Add a grey border around the circles (via the Colour shelf) and increase the size a bit. Format the text of the sub-categories so its larger and right aligned. Remove all row/column dividers and hide field labels for rows to remove the Sub-Category column title (right-click on the column title). Adjust the Tooltip. Add a title to the sheet and then name the sheet Sub Cat Picker or similar.
Building the Sub-Category Counter
Create a new calculated field
Count Sub Cats Selected
COUNTD(IF [Sub-Category Set] THEN [Sub-Category] END)
If the Sub-Category is in the set, the return the Sub-Category and count the number of distinct entries.
Then create
Count Total Sub Cats
COUNTD([Sub-Category])
This just counts them all.
On a new sheet, add both fields to the Text shelf, and adjust the text accordingly.
Remove the tooltip so it doesn’t display. Name the sheet Set Count Label or similar.
Building the Bar Chart
Create a new field
Profit Ratio
SUM([Profit])/SUM([Sales])
and format to a % with 0 dp.
On a new sheet, add Profit Ratio to Rows and Sub-Category Set to Columns and also to Colour.

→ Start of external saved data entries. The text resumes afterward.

-- ==== Sys2Proof/Tests/Slice0.lean ====
section
/-! SUPPORT. Tests: a concrete state for every case of every statement that has hypotheses, an ill-formed term for every
check of WellFormed, and values computed by hand from the specification's examples. -/
namespace Sys2Proof.Tests
open Sys2Proof Sys2Proof.Machine
set_option Elab.async false

/-! ### Small states -/

/-- The supervisor runs, and nothing more than after reset. -/
def wS : State := { pow := { phase := .s } }
/-- The inputs stage is over, the field is mated and the safety inputs are closed. -/
def wR : State := (((wS.put F.RND_STAT_STATE 1).putFlag F.AON_CONN_STAT_FLD_PRES true).putFlag F.AON_PIN_PHASE_FIELD_EN true)
/-- Domain `d` is on. -/
def wOn (d : Nat) : State := wS.setDom d .on
/-- The Separator is on and has been ready. -/
def wGv : State := let s := wOn 8; { s with pow := { s.pow with ready := 2 ^ 8 } }
/-- Domain `d` is waking. -/
def wWk (d : Nat) : State := wS.setDom d .waking
/-- Domain `d` is falling. -/
def wFl (d : Nat) : State := wS.setDom d .falling
/-- Hold-up: the module is up, and what the reset sets back is not at its reset value. -/
def wHu : State := (wR.putFlag F.AON_PIN_PHASE_HOLDUP true).put F.LSW_STAT_ON 0xFFFF
/-- A frame of host 2. -/
def wH : Hdr := ⟨2, 9, 3⟩
/-- The node answers, and host 2 has said HELLO with every feature and minor 3. -/
def wHb : State :=
  let s := (wR.putFlag F.MGT_STAT_ACTIVE true).put F.MGT_NEG_MINOR2 3
  (s.setHost 2 { feat := 0xFFFF }).put F.MGT_STW_ELIG_ELIG 0xFFFF
/-- Host 2 has a key too. -/
def wM : State := { wHb with mgt := { wHb.mgt with keys := ({} : Tab Bytes).set [] ⟨2, 0, 0⟩ (List.replicate 32 7) } }
/-- The inputs stage has not ended. -/
def wWt : State := { wS with rnd := { waits := true } }
/-- Host 2 is Steward. -/
def wT : State := { wM with lease := { held := true, holder := 2 } }
/-- Steward host 2, and a module whose main feed, harness and cartridge are there. -/
def wF : State := ((((wT.putFlag F.AON_SUP_STAT_MAIN_OK true).putFlag F.LSC_STAT_PRES true).putFlag F.AON_CONN_STAT_BJL_PRES true).putFlag
  F.AON_CONN_STAT_HPRES true).putFlag F.AON_SVC_STAT_CHAIN_READY true
/-- The core is up: port 0 carries transactions, is bound to every partition and holds a proof. -/
def wC : State :=
  let s := (((wOn 8).setDom 10 .on).put F.LNK_STAT_STATE lnkUp 0).put F.SEP_STW_PORTS_PORTS 0x3FFFF
  { (s.put F.SEP_PT_PORTS_ACTIVE 1 3).put F.SEP_PT_PORTS_ACTIVE 1 0 with pow := { s.pow with vat := .on } }
/-- Port 0 gives partition 3 a write of `d`. -/
def wW (d : Nat) : CoreWr := ⟨0, 3, 5, 255, BitVec.ofNat 64 d⟩
/-- Partition 3 is SEALED, and its P-page 0 lies in page 1. -/
def wV : State := ((wC.put F.SEP_PT_CTL_STATE ptSealed 3).setPage 1 { st := .mapped, valid := true, part := 3, ppage := 0 })
/-- Partition 3 is OPEN. -/
def wP : State := wC.put F.SEP_PT_CTL_STATE ptOpen 3
/-- A request of port 0 for partition 3 at `a`. -/
def wQ (a : Nat) : QHdr := ⟨0, 3, 7, BitVec.ofNat 64 a⟩

/-- A flit: eight bytes of header `w`, the payload, and the CRC. -/
def wFlit (w : Nat) (b : List Byte) : List Byte :=
  let c := leBytes 8 w ++ (b ++ List.replicate 116 0).take 116
  c ++ leBytes 4 (crc32 c)
/-- Host 2 has a key. -/
def wKy : State := wM
/-- A frame of host 2 under that key. -/
def wFrame : List Byte :=
  let h := [0x13, 0x01, 1, 2] ++ leBytes 4 9 ++ leBytes 4 0 ++ leBytes 4 0
  h ++ (hmac (List.replicate 32 7) h).take 16
/-- Port 0 with the state `p`. -/
def wN (p : Port) : State := wC.setPort 0 p
/-- Port `k` in state `x`. -/
def wLk (k x : Nat) : State := wC.put F.LNK_STAT_STATE x k
/-- Engine 0 is on. -/
def wE : State := wC.setDom 10 .on
/-- Port 0 is enabled in state `x`, and its engine's bank is lit. -/
def wPr (x : Nat) : State :=
  ((wE.putFlag F.LNK_CTL_EN true 0).put F.LNK_STAT_STATE x 0).setEng 0 { wE.eng 0 with bankOk := true }
/-- An instruction without tokens. -/
def wI (o r : Nat) : W128 := BitVec.ofNat 128 (o * 2 ^ 120 + (2 ^ 18 - 1) * 2 ^ 102 + r)
/-- An entry of the Parlour. -/
def wEnt (o r : Nat) : PEnt := { word := wI o r, ring := 7, idx := 0, slot := 0, lvl := 0 }
/-- One that has issued. -/
def wIss (o r d : Nat) : PEnt := { wEnt o r with issued := true, taken := true, done := d }
/-- Tile 63 of partition 3, in the state `x`. -/
def wTl (x : Tile) : State :=
  (((wV.setDom 22 .on).put F.SEP_PT_TILES_TILES (2 ^ 63) 3).put F.AON_SVC_STAT_COMPUTE 2).setTile 63 { x with groups := 255 }
/-- Tile 63 with entries `es`. -/
def wTe (es : List PEnt) : State := wTl { ents := es }
/-- Tile 63 in the state `x`, none of whose column groups is on. -/
def wTg (x : Tile) : State := (wTl x).setTile 63 { x with groups := 0 }
/-- A Pail report without an error. -/
def wRep : PailRep := ⟨0, 0, 0, false⟩
/-- Ring 7 of partition 3 holds one bundle for tile 63, at address 4096, with `b` there. -/
def wRg (b : Nat) (f : SubRing) : State :=
  let s := (((((wTe []).put F.SEP_RING_CFG_EN 1 7 3).put F.SEP_RING_CFG_SIZE 6 7 3).put F.SEP_RING_STAT_TAIL 1 7 3).put F.SEP_RING_BASE_BASE 1 7 3)
  (s.vwrite [] 4096 (pageSize + 4096) (leBytes 16 b)).setSring 3 7 { f with segs := [⟨63, 1⟩] }
/-- The string's domains are on, the chain stage has begun, and the chain stands at `h`. -/
def wHd (h : Herd) : State :=
  { ((wOn 4).setDom 5 .on).putFlag F.HRD_CTL_RUN true with herd := { h with stage := true }, tim := { optime := 600 } }
/-- A chain of 12 monitors, each awake and addressed by its position, with the chain at `h`. -/
def wCh (h : Herd) : State :=
  (List.range 12).foldl (fun s i => s.setMon (i + 1) { awake := true, addr := i + 1, hopA := i, hopB := 11 - i }) (wHd h)
/-- A whole line of 12 monitors, on which nothing else moves. -/
def wLn : MilkLine := ⟨12, 0, none, 0⟩
/-- A command of the Herd with SEQ 9, and an answer to it. -/
def wCmd (typ addr n : Nat) : MilkFrame := ⟨typ, addr, 9, List.replicate n 3⟩
def wAns (typ addr n : Nat) : List Byte := MilkFrame.bytes ⟨0x80 + typ, addr, 9, List.replicate n 5⟩
/-- Address 12 waits for SETUP, the last of a ring. -/
def wUp : Herd := { ph := .setup, todo := [12], k := 12, ring := true }
/-- The pack monitor samples every channel. -/
def wPk : State := (List.range 6).foldl (fun s c => s.putFlag F.PKM_CFG_EN true c) (wOn 5)
/-- A sequence stands at step `q`. -/
def wSq (q : Nat) : State := { (wR.put F.CTR_STAT_SEQ q) with ctr := { auxAt := some 0 } }
/-- The field works, and switch `n` is on. -/
def wSw (n : Nat) : State := (wR.putBitOf F.LSW_STAT_ON n true)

Right click on the text ‘In’ either on the colour legend or at the bottom of the bar, and Edit Alias. Change the text to SELECTED. Do the same thing for the text ‘Out’ and change to OTHER.
Add a row grand total (Analysis menu -> Totals -> Show Row Grand Totals). Adjust the colour of the grand total bar. Right click on the text ‘Grand Total’ and select Format. In the pane on the left hand side, change the Grand Total Label to read ALL PRODUCTS.
Create a calculated field
Overall PR
{SUM([Profit])}/{SUM([Sales])}
The { } make this a FIXED Level of Detail (LoD) calculation, so calculates over the complete data set.
Then create
PR Difference from Overall
[Profit Ratio]-SUM([Overall PR])
and format this to a custom number format of +0.0%;-0.0%;
Adding the second semi-colon implies there is a format for +ve numbers, -ve numbers and zero. In this instance we want zero difference to be displayed as blank.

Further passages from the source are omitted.